MTX is a crucial therapeutic agent for the successful treatment of ALL [1]. Since its first clinical trial in 1953 using a mini-dosage, the overall prognosis of childhood ALL has ameliorated [1]. Higher MTX dose increases the cure rate of childhood ALL [17]. However, intensive chemotherapy will increase the incidence of MTX-related toxicity, leading to chemotherapy delay, long-term sequelae, or even death [6]. Even with adequate hydration and aggressive monitoring of MTX concentration when receiving HD-MTX chemotherapy, some patients will experience severe adverse events [6]. It is still a major clinical challenge to identify a predictor of the occurrence of MTX-related toxicity. MTHFR genetic polymorphism is one of the predictors studied. However, the conclusions drawn have been controversial.

Our prospective study enrolled 145 children diagnosed with ALL and treated following the CCCG-ALL-2015 protocol in China. We wished to investigate whether the MTHFR C677T and MTHFR A1298C polymorphisms were correlated with MTX elimination or MTX-related toxicities in the Chinese group.

In the present study, the rate of homozygous mutation of MTHFR C677T and MTHFR A1298C was 23.4 and 5%, whereas the heterozygous mutation rate was 36.6 and 29.0%, respectively.

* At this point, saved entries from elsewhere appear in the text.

-- ==== Sys2Proof/Laws/Issue.lean ====
section
/-! SUPPORT. What the issue of a word does, said once for each kind of word. -/
namespace Sys2Proof.Machine
open Sys2Proof

/-! Engines of a cell. -/

@[simp] theorem Cell.setEngine_engine_self (c : Cell) (e : Engine) (x : EngineState) : (c.setEngine e x).engine e = x := by
  cases e <;> rfl

theorem Cell.setEngine_engine_ne (c : Cell) {e f : Engine} (x : EngineState) (h : f ≠ e) : (c.setEngine e x).engine f = c.engine f := by
  cases e <;> cases f <;> first | rfl | exact absurd rfl h

theorem Outside.refl (s : State) : Outside s s := ⟨rfl, fun _ _ => rfl, fun _ => rfl, fun _ => rfl⟩

theorem Outside.trans {s t u : State} (h : Outside s t) (k : Outside t u) (hm : t.me = s.me) : Outside s u where
  rest := by
    have a := h.rest
    have b := k.rest
    rw [← a, ← b]
  cells ix hx := by rw [k.cells ix (hm ▸ hx), h.cells ix hx]
  dies d := by
    have a := h.dies d
    have b := k.dies d
    rw [← a, ← b]
  memory a := (k.memory a).trans (h.memory a)

/-- A change of the cell in focus leaves everything outside it alone. -/
theorem Outside.upd (s : State) (f : Cell → Cell) : Outside s (s.upd f) where
  rest := rfl
  cells ix h := by rw [State.upd_cell, if_neg h]
  dies _ := rfl
  memory _ := rfl

/-- A count of an event leaves everything outside the cell alone but the counter. -/
theorem Outside.count (s : State) (d k : Nat) : Outside s (s.count d k) where
  rest := rfl
  cells _ _ := rfl
  dies j := by
    by_cases h : j = d
    · subst h; simp [State.count]
    · simp [State.count, State.modDie_die, h]
  memory _ := rfl

theorem Local.of_outside {s t : State} (h : Outside s t) : Local s t := by
  have a := h.rest
  have hn : t.nextId = s.nextId := by rw [← a]
  have hf : t.free = s.free := by rw [← a]
  unfold Local
  rw [hn, hf]
  exact h

theorem Local.refl (s : State) : Local s s := Outside.refl s

/-- A change of the cell in focus is local. -/
theorem Local.upd (s : State) (f : Cell → Cell) : Local s (s.upd f) := Outside.upd s f

/-! Landings. -/

theorem addLanding_cur (s : State) (lat : Nat) (k : LandKind) :
    (addLanding s lat k).cur = { s.cur with landings := s.cur.landings ++ [⟨s.cycle + lat, s.nextId, k⟩] } :=
  State.upd_cur { s with nextId := s.nextId + 1 } _

@[simp] theorem addLanding_me (s : State) (lat : Nat) (k : LandKind) : (addLanding s lat k).me = s.me := rfl
@[simp] theorem addLanding_cycle (s : State) (lat : Nat) (k : LandKind) : (addLanding s lat k).cycle = s.cycle := rfl

theorem addLanding_local (s : State) (lat : Nat) (k : LandKind) : Local s (addLanding s lat k) :=
  Outside.upd { s with nextId := s.nextId + 1 } _

/-- The same after another change of the cell. -/
theorem addLanding_upd_local (s : State) (f : Cell → Cell) (lat : Nat) (k : LandKind) : Local s (addLanding (s.upd f) lat k) :=
  (Outside.upd { s with nextId := s.nextId + 1 } f).trans (Outside.upd { s.upd f with nextId := s.nextId + 1 } _) rfl

/-! `passDest` and `retireWord`. -/

theorem passDest_cur (s : State) (e : Engine) (x : Nat) : (passDest s e x).cur = (s.cur.bump e x).publish e x :=
  State.upd_cur s _

@[simp] theorem passDest_me (s : State) (e : Engine) (x : Nat) : (passDest s e x).me = s.me := rfl
@[simp] theorem passDest_cycle (s : State) (e : Engine) (x : Nat) : (passDest s e x).cycle = s.cycle := rfl

/-- The cell once a word of engine e has issued. -/
theorem retireWord_cur (s : State) (e : Engine) (n stall : Nat) (move : Bool) :
    (retireWord s e n stall move).cur = s.cur.retire e s.cycle n stall move := by
  unfold retireWord
  split
  · exact State.upd_cur s _
  · exact (State.count_cur _ _ _).trans (State.upd_cur s _)

@[simp] theorem retireWord_me (s : State) (e : Engine) (n stall : Nat) (move : Bool) : (retireWord s e n stall move).me = s.me := by
  unfold retireWord; split <;> rfl

theorem retireWord_outside (s : State) (e : Engine) (n stall : Nat) (move : Bool) : Outside s (retireWord s e n stall move) := by
  unfold retireWord
  split
  · exact Outside.upd s _
  · exact (Outside.upd s _).trans (Outside.count _ _ _) rfl

/-- A cell with an engine's counts of shared registers and the version counts replaced. -/
def Cell.counted (c : Cell) (e : Engine) (ex vs : SMap Nat) : Cell :=
  { c.setEngine e { c.engine e with expect := ex } with versions := vs }

theorem Cell.bump_eq (c : Cell) (e : Engine) (x : Nat) :
    c.bump e x = c.counted e (if x = 0 then (c.engine e).expect else insertAt (c.engine e).expect x (lookup 0 (c.engine e).expect x + 1))
      c.versions := by
  unfold Cell.bump
  split <;> cases c <;> cases e <;> rfl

The Hardy–Weinberg equilibrium test indicated that the gene frequency in the sample population was in accordance with the genetic balance law and that the sample population was representative.

In our research, although the C677T polymorphism was not associated directly with a delay in MTX clearance, patients with the TT genotype had a higher MTX infusion rate. This finding suggested that they could tolerate a higher MTX dose and were less likely to experience dose reduction, which was based on a high C 44h previously. This result was similar to data documented by Cwiklinska and colleagues [12], which suggested that patients with the TT genotype achieved significantly lower steady state MTX concentrations. However, Chae et al. [18] postulated that, in patients with the C677T genotype, the MTX dose was adjusted more frequently than in those with CC or CT genotypes. Faganel and coworkers [19] indicated that the MTX clearance in individuals with the TT genotype decreased to 73.8%. Suthandiram et al. [20], Yanagimachi and colleagues [21], EL-Khodary and coworkers [22], Kantar and collaborators [23], and Esmaili et al. [24] came to similar conclusions. Studies have shown that MTHFR was not associated with MTX clearance [14,25,26,27].

Apart from the observation that patients with the TT genotype were at a higher risk of hypokalemia, there was no significant relationship between the MTHFR C677T polymorphism and the prevalence of other MTX-related toxicities. To date, research on the relationship between hypokalemia and MTHFR polymorphisms has not been published. MTX is mainly eliminated by renal excretion. MTX and its metabolites can precipitate and crystallize in renal tubules, leading to acute kidney injury [6]. This may be the cause of abnormal serum potassium. Moreover, insufficient volume and urine acidity are major risk factors for acute kidney injury, so hydration and urine alkalinity are necessary to mitigate kidney damage during HDMTX therapy [6]. Increased potassium excretion due to rapid hydration may also be the cause of hypokalemia. MTX dose is another risk factor for nephrotoxicity [1]. In our research, the results suggested that patients with the TT genotype received a higher MTX dose. Therefore, we hypothesized that although there was no significant relationship between the TT genotype and the prevalence of nephrotoxicity in our study, it would ultimately lead to increased nephrotoxicity and affect potassium metabolism.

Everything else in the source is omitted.